The task → Using the material that follows, output exactly the lines from the one containing "opaque hkdf : List" through the one containing "opaque sysOp : Nat → Nat → Option SysOp", with both ends kept.

Data records →
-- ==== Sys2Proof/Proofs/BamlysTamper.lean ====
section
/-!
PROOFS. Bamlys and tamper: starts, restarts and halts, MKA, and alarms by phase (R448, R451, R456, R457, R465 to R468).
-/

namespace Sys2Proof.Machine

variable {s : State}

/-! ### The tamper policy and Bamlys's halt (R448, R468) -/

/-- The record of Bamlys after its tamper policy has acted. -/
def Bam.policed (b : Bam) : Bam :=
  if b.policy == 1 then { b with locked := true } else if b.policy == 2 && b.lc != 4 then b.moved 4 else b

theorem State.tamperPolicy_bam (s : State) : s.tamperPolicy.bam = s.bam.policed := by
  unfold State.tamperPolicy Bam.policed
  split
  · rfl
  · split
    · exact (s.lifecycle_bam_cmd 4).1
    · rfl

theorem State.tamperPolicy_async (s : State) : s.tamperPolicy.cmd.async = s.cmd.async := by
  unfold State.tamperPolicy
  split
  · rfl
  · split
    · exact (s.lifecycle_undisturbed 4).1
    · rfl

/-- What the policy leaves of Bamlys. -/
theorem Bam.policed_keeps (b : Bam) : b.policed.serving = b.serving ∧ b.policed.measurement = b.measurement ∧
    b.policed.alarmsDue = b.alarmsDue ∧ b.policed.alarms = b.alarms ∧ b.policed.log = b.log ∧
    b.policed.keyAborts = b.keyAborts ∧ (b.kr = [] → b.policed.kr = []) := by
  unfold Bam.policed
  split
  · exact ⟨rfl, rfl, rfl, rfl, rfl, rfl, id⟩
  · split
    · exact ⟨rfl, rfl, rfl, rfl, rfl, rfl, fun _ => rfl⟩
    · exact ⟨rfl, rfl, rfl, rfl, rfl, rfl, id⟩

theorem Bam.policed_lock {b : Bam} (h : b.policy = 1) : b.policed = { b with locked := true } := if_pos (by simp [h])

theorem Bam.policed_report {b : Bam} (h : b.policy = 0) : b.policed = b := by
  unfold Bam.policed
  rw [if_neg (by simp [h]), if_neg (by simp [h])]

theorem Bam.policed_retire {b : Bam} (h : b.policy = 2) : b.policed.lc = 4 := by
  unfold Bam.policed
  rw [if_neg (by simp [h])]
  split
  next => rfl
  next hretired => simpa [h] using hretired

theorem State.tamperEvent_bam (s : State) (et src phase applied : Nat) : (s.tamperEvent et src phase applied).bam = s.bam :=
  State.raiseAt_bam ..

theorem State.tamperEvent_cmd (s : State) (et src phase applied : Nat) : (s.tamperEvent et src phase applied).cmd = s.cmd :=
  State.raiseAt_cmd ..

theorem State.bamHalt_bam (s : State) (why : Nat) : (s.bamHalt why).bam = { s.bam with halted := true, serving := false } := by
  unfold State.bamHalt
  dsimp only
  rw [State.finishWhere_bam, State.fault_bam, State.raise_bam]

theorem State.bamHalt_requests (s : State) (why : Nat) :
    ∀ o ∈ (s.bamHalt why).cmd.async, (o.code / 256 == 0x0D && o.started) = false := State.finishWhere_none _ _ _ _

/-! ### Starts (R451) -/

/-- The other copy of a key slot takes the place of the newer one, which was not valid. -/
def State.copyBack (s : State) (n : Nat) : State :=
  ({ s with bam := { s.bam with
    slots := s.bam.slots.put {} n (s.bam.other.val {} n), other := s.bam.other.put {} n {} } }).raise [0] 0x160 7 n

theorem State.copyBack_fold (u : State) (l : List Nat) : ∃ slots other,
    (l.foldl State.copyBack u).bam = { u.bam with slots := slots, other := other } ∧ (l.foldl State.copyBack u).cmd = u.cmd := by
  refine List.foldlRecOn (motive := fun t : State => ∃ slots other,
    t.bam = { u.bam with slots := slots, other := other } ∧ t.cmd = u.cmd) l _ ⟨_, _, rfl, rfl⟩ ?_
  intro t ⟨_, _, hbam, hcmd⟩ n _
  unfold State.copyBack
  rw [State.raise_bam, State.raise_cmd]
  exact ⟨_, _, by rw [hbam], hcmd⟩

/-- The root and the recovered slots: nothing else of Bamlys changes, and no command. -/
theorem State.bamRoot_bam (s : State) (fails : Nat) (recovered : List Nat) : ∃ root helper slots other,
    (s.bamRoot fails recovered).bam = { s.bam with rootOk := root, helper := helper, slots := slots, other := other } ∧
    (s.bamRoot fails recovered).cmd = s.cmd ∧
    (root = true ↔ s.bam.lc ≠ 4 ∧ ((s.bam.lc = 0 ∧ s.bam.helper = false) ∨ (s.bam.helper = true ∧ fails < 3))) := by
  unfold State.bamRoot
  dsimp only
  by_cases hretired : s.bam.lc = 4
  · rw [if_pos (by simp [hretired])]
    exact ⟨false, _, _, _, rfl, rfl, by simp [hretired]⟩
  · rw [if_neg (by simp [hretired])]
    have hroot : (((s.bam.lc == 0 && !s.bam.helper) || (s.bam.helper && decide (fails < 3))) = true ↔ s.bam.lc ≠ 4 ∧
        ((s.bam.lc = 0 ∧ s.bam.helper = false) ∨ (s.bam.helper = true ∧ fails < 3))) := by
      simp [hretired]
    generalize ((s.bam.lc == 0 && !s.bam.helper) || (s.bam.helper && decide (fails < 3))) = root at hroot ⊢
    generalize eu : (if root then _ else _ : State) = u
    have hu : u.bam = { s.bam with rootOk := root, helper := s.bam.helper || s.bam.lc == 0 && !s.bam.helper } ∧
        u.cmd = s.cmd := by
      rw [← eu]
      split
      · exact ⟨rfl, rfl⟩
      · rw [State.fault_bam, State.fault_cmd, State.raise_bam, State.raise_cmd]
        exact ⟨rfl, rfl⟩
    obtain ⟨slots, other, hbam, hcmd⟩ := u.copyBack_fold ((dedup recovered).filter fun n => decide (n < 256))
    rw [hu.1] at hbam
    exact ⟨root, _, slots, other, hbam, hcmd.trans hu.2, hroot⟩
* * *
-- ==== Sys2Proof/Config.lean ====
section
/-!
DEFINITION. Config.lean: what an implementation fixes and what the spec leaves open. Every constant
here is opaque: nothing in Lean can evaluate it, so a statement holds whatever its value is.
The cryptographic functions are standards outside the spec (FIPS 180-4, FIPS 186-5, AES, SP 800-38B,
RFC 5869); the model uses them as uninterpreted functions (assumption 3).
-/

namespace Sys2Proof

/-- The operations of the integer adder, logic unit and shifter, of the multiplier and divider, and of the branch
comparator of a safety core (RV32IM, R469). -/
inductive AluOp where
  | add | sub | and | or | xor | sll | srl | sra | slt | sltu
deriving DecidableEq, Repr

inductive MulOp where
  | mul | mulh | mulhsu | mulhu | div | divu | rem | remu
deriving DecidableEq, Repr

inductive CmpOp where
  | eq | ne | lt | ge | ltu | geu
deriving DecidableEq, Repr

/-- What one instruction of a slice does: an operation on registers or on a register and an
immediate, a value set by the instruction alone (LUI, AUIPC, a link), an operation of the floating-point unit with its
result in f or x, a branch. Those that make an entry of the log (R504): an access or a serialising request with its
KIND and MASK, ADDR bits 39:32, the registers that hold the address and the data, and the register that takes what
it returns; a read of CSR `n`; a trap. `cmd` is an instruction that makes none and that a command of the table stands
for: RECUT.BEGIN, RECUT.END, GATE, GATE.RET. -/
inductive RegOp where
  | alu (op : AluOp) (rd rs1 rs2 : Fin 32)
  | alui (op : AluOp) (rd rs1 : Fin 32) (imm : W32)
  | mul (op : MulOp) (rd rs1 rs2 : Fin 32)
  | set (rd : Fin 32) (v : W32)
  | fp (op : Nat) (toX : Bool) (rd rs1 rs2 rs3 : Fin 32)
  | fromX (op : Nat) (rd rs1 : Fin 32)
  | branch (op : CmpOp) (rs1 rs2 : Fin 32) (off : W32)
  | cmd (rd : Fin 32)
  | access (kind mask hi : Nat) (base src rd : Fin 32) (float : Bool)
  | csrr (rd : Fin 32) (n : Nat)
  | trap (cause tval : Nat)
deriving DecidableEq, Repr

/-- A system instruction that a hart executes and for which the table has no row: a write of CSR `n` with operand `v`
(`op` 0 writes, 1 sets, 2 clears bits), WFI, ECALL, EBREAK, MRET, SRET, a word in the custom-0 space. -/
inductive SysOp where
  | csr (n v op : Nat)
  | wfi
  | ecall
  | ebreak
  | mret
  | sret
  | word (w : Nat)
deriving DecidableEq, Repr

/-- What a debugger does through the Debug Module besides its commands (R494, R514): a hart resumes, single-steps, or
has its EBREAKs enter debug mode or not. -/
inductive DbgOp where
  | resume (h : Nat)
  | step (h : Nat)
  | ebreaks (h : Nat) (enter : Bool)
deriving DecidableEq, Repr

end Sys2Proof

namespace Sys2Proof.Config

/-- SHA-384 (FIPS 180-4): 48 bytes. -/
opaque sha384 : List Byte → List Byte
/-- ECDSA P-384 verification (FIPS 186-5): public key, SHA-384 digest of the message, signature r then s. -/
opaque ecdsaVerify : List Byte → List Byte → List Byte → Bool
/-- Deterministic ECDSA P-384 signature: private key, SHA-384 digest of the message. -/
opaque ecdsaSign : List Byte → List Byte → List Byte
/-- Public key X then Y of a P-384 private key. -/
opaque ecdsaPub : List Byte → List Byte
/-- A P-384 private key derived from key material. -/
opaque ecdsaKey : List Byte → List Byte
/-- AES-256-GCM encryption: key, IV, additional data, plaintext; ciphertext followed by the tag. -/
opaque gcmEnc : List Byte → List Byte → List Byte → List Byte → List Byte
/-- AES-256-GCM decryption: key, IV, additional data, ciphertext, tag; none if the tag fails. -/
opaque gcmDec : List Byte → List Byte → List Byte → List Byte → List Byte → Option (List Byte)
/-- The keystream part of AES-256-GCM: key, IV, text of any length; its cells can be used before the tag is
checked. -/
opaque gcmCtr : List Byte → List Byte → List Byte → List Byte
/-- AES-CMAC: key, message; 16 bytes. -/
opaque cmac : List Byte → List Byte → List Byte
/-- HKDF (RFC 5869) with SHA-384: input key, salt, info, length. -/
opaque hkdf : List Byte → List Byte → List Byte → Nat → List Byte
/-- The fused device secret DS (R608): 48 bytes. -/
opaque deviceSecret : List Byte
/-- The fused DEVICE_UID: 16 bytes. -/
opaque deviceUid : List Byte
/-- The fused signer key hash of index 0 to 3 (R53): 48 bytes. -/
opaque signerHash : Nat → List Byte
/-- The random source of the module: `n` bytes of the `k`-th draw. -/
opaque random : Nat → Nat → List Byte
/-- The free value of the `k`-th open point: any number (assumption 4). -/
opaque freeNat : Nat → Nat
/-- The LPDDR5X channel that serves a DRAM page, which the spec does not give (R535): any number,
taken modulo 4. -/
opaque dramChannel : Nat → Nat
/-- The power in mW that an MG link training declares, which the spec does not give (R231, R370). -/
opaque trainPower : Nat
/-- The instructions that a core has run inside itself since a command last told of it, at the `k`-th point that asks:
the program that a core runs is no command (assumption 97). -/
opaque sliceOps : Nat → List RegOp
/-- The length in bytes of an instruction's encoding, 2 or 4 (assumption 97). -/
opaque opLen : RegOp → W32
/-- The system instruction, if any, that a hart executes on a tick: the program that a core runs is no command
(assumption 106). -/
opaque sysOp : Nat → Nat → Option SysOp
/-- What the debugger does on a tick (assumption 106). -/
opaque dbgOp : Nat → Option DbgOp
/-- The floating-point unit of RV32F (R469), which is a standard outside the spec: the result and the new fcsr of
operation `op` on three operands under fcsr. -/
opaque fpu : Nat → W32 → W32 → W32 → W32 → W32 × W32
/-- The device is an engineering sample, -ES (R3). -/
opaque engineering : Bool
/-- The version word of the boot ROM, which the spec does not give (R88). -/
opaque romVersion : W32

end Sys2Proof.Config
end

Your solution →
opaque hkdf : List Byte → List Byte → List Byte → Nat → List Byte
/-- The fused device secret DS (R608): 48 bytes. -/
opaque deviceSecret : List Byte
/-- The fused DEVICE_UID: 16 bytes. -/
opaque deviceUid : List Byte
/-- The fused signer key hash of index 0 to 3 (R53): 48 bytes. -/
opaque signerHash : Nat → List Byte
/-- The random source of the module: `n` bytes of the `k`-th draw. -/
opaque random : Nat → Nat → List Byte
/-- The free value of the `k`-th open point: any number (assumption 4). -/
opaque freeNat : Nat → Nat
/-- The LPDDR5X channel that serves a DRAM page, which the spec does not give (R535): any number,
taken modulo 4. -/
opaque dramChannel : Nat → Nat
/-- The power in mW that an MG link training declares, which the spec does not give (R231, R370). -/
opaque trainPower : Nat
/-- The instructions that a core has run inside itself since a command last told of it, at the `k`-th point that asks:
the program that a core runs is no command (assumption 97). -/
opaque sliceOps : Nat → List RegOp
/-- The length in bytes of an instruction's encoding, 2 or 4 (assumption 97). -/
opaque opLen : RegOp → W32
/-- The system instruction, if any, that a hart executes on a tick: the program that a core runs is no command
(assumption 106). -/
opaque sysOp : Nat → Nat → Option SysOp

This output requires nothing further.